Now edit your list further:

• What were the most important themes and ideas in each text? o This is very important: Are there any areas of overlap? For example, do multiple

texts discuss the role of women, one way or another? These areas of overlap are what make tricky questions possible, for example if I give you a quotation that talks about the role of

women and multiple texts talked about the role of women – that could be tricky. How are you going to deal with such a situation? You will need to be able to predict such tricky moments, and know ahead of time what’s different about the ways that different texts deal with the same themes. If one text always talks about women in religious terms, and another always talks about women in economic terms, then look for word choices in the quotation having to do with religion or economics. Then you will be able to answer the question.

• For the important characters, what were the most important themes and ideas associated with those characters?

o Again, keep an eye out for areas of overlap, as above. Finally, you should memorize: the titles, the names of the authors, if any, and the names of major characters. Spelling does not count, but if you can, you should spell the titles of works correctly, along with the names of authors and characters. It just looks smarter, and that’s how you want to look on an exam. Prepping for the Short Answer Questions These questions will require an answer of about a paragraph.

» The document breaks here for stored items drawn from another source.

-- ==== Sys2Proof/Machine/Arithmetic.lean ====
section
/-! DEFINITION. The meanings of the arithmetic instructions (41_arithmetic.md). -/

namespace Sys2Proof.Machine

/-- `ADD R` (R144). -/
def execAddR (r : Reg) (s : State) : Result State := .next ((s.addToA (s.reg r) false).advance 1)

/-- `ADD M` (R144). -/
def execAddM (s : State) : Result State := withM s fun v => .next ((s.addToA v false).advance 1)

/-- `ADC R` (R145). -/
def execAdcR (r : Reg) (s : State) : Result State := .next ((s.addToA (s.reg r) s.flags.cy).advance 1)

/-- `ADC M` (R145). -/
def execAdcM (s : State) : Result State := withM s fun v => .next ((s.addToA v s.flags.cy).advance 1)

/-- `ADI data8` (R146). -/
def execAdi (v : Byte) (s : State) : Result State := .next ((s.addToA v false).advance 2)

/-- `ACI data8` (R147). -/
def execAci (v : Byte) (s : State) : Result State := .next ((s.addToA v s.flags.cy).advance 2)

/-- `SUB R` (R148). -/
def execSubR (r : Reg) (s : State) : Result State := .next ((s.subFromA (s.reg r) false).advance 1)

/-- `SUB M` (R148). -/
def execSubM (s : State) : Result State := withM s fun v => .next ((s.subFromA v false).advance 1)

/-- `SBB R` (R149). -/
def execSbbR (r : Reg) (s : State) : Result State := .next ((s.subFromA (s.reg r) s.flags.cy).advance 1)

/-- `SBB M` (R149). -/
def execSbbM (s : State) : Result State := withM s fun v => .next ((s.subFromA v s.flags.cy).advance 1)

/-- `SUI data8` (R150). -/
def execSui (v : Byte) (s : State) : Result State := .next ((s.subFromA v false).advance 2)

/-- `SBI data8` (R151). -/
def execSbi (v : Byte) (s : State) : Result State := .next ((s.subFromA v s.flags.cy).advance 2)

/-- `INR R` (R152). -/
def execInrR (r : Reg) (s : State) : Result State :=
  .next (((s.setReg r (incResult (s.reg r))).setFlags (s.flags.inc (s.reg r))).advance 1)

/-- `INR M` (R152): a read, then a write of the same address. -/
def execInrM (s : State) : Result State :=
  withM s fun v =>
    andThen (memWrite s s.hl (incResult v)) fun s1 => .next ((s1.setFlags (s.flags.inc v)).advance 1)

/-- `DCR R` (R153). -/
def execDcrR (r : Reg) (s : State) : Result State :=
  .next (((s.setReg r (decResult (s.reg r))).setFlags (s.flags.dec (s.reg r))).advance 1)

/-- `DCR M` (R153): a read, then a write of the same address. -/
def execDcrM (s : State) : Result State :=
  withM s fun v =>
    andThen (memWrite s s.hl (decResult v)) fun s1 => .next ((s1.setFlags (s.flags.dec v)).advance 1)

/-- `INX rp` (R154): no flag. -/
def execInx (p : PairSP) (s : State) : Result State := .next ((s.setPairSP p (s.pairSP p + 1)).advance 1)

/-- `DCX rp` (R155): no flag. -/
def execDcx (p : PairSP) (s : State) : Result State := .next ((s.setPairSP p (s.pairSP p - 1)).advance 1)

/-- `DAD rp` (R156): CY is written in both directions (D5). -/
def execDad (p : PairSP) (s : State) : Result State :=
  .next (((s.setHl (dadSum s.hl (s.pairSP p))).setFlags (s.flags.setCy (dadCarry s.hl (s.pairSP p)))).advance 1)

/-- `DAA` (R157). -/
def execDaa (s : State) : Result State :=
  let o := daa8 s.regs.a s.flags.ac s.flags.cy
  .next (((s.setReg .a o.res).setFlags (o.flags s.flags)).advance 1)

end Sys2Proof.Machine
end

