-- ==== Sys2Proof/Machine/Branch.lean ====
section
/-! DEFINITION. The meanings of the branch instructions (43_branch.md), and of the ten opcode values with no
instruction (30_encoding.md R96). -/

namespace Sys2Proof.Machine

/-- `JMP addr16` (R202). -/
def execJmp (a : Word) (s : State) : Result State := .next (s.setPc a)

/-- `JNZ addr16`, jump on no zero (R203). -/
def execJnz (a : Word) (s : State) : Result State := jumpIf s .nz a

/-- `JZ addr16`, jump on zero (R204). -/
def execJz (a : Word) (s : State) : Result State := jumpIf s .z a

/-- `JNC addr16`, jump on no carry (R205). -/
def execJnc (a : Word) (s : State) : Result State := jumpIf s .nc a

/-- `JC addr16`, jump on carry (R206). -/
def execJc (a : Word) (s : State) : Result State := jumpIf s .c a

/-- `JPO addr16`, jump on parity odd (R207). -/
def execJpo (a : Word) (s : State) : Result State := jumpIf s .po a

/-- `JPE addr16`, jump on parity even (R208). -/
def execJpe (a : Word) (s : State) : Result State := jumpIf s .pe a

/-- `JP addr16`, jump on positive (R209). -/
def execJp (a : Word) (s : State) : Result State := jumpIf s .p a

/-- `JM addr16`, jump on minus (R210). -/
def execJm (a : Word) (s : State) : Result State := jumpIf s .m a

/-- `CALL addr16` (R211): the address after the 3-byte instruction is pushed. -/
def execCall (a : Word) (s : State) : Result State := callTo s (s.nextPc 3) a

/-- `CNZ addr16`, call on no zero (R212). -/
def execCnz (a : Word) (s : State) : Result State := callIf s .nz a

/-- `CZ addr16`, call on zero (R213). -/
def execCz (a : Word) (s : State) : Result State := callIf s .z a

/-- `CNC addr16`, call on no carry (R214). -/
def execCnc (a : Word) (s : State) : Result State := callIf s .nc a

/-- `CC addr16`, call on carry (R215). -/
def execCc (a : Word) (s : State) : Result State := callIf s .c a

/-- `CPO addr16`, call on parity odd (R216). -/
def execCpo (a : Word) (s : State) : Result State := callIf s .po a

/-- `CPE addr16`, call on parity even (R217). -/
def execCpe (a : Word) (s : State) : Result State := callIf s .pe a

/-- `CP addr16`, call on positive (R218). -/
def execCp (a : Word) (s : State) : Result State := callIf s .p a

/-- `CM addr16`, call on minus (R219). -/
def execCm (a : Word) (s : State) : Result State := callIf s .m a

/-- `RET` (R220). -/
def execRet (s : State) : Result State := returnToCaller s

/-- `RNZ`, return on no zero (R221). -/
def execRnz (s : State) : Result State := returnIf s .nz

/-- `RZ`, return on zero (R222). -/
def execRz (s : State) : Result State := returnIf s .z

/-- `RNC`, return on no carry (R223). -/
def execRnc (s : State) : Result State := returnIf s .nc

/-- `RC`, return on carry (R224). -/
def execRc (s : State) : Result State := returnIf s .c

/-- `RPO`, return on parity odd (R225). -/
def execRpo (s : State) : Result State := returnIf s .po

/-- `RPE`, return on parity even (R226). -/
def execRpe (s : State) : Result State := returnIf s .pe

/-- `RP`, return on positive (R227). -/
def execRp (s : State) : Result State := returnIf s .p

/-- `RM`, return on minus (R228). -/
def execRm (s : State) : Result State := returnIf s .m

/-- `RST n` (R229): a one-byte call to `8 * n`. -/
def execRst (n : BitVec 3) (s : State) : Result State := callTo s (s.nextPc 1) (rstAddress n)

/-- `PCHL` (R230). -/
def execPchl (s : State) : Result State := .next (s.setPc s.hl)

/-- The opcode 08H has no instruction (R96, R285). -/
def execUnassigned08 (s : State) : Result State := raiseIllegalOpcode s 0x08#8

/-- The opcode 10H has no instruction (R96, R285). -/
def execUnassigned10 (s : State) : Result State := raiseIllegalOpcode s 0x10#8

/-- The opcode 18H has no instruction (R96, R285). -/
def execUnassigned18 (s : State) : Result State := raiseIllegalOpcode s 0x18#8

/-- The opcode 28H has no instruction (R96, R285). -/
def execUnassigned28 (s : State) : Result State := raiseIllegalOpcode s 0x28#8

/-- The opcode 38H has no instruction (R96, R285). -/
def execUnassigned38 (s : State) : Result State := raiseIllegalOpcode s 0x38#8

/-- The opcode CBH has no instruction (R96, R285). -/
def execUnassignedCB (s : State) : Result State := raiseIllegalOpcode s 0xCB#8

/-- The opcode D9H has no instruction (R96, R285). -/
def execUnassignedD9 (s : State) : Result State := raiseIllegalOpcode s 0xD9#8

/-- The opcode DDH has no instruction (R96, R285). -/
def execUnassignedDD (s : State) : Result State := raiseIllegalOpcode s 0xDD#8

/-- The opcode EDH has no instruction (R96, R285). -/
def execUnassignedED (s : State) : Result State := raiseIllegalOpcode s 0xED#8

/-- The opcode FDH has no instruction (R96, R285). -/
def execUnassignedFD (s : State) : Result State := raiseIllegalOpcode s 0xFD#8

end Sys2Proof.Machine
end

Predicting My Questions Since the questions require brief responses, they must be focused on something fairly specific. They will not be broad, general questions like “Explain how Sigmund Freud’s thought evolved over time from his earliest works in the late 19th century to his final publications in the 1930s.” They might be focused, specific questions like “What does Freud mean by resistance?” They will be questions you can answer thoroughly in a paragraph. To prepare, go back to your list from before, focusing on what you’ve written about the major themes and ideas of each text. Next, edit your list some more: For each major theme or idea, write down at least three bullet points – specific examples or details you could use to explain that theme or idea in a paragraph. Did we, or I, spend a lot of time in class discussing some particular concept? Then add it to the list! That’s it! If you have done this preparation, the in-class exam should be relatively easy. And if you have been reading diligently over the course of the semester, this preparation should be relatively easy. Whether it is or it isn’t, however, preparing for the exam should solidify important concepts and fix them in your memory, while honing your critical thinking skills (a GenEd learning goal) and your ability to summarize texts and “recognize abstractions, large ideas, and implications associated with difficult written texts” (IH learning goal #2). Again, the point of an exam is, or ought to be, what you learn in the course of preparing for it.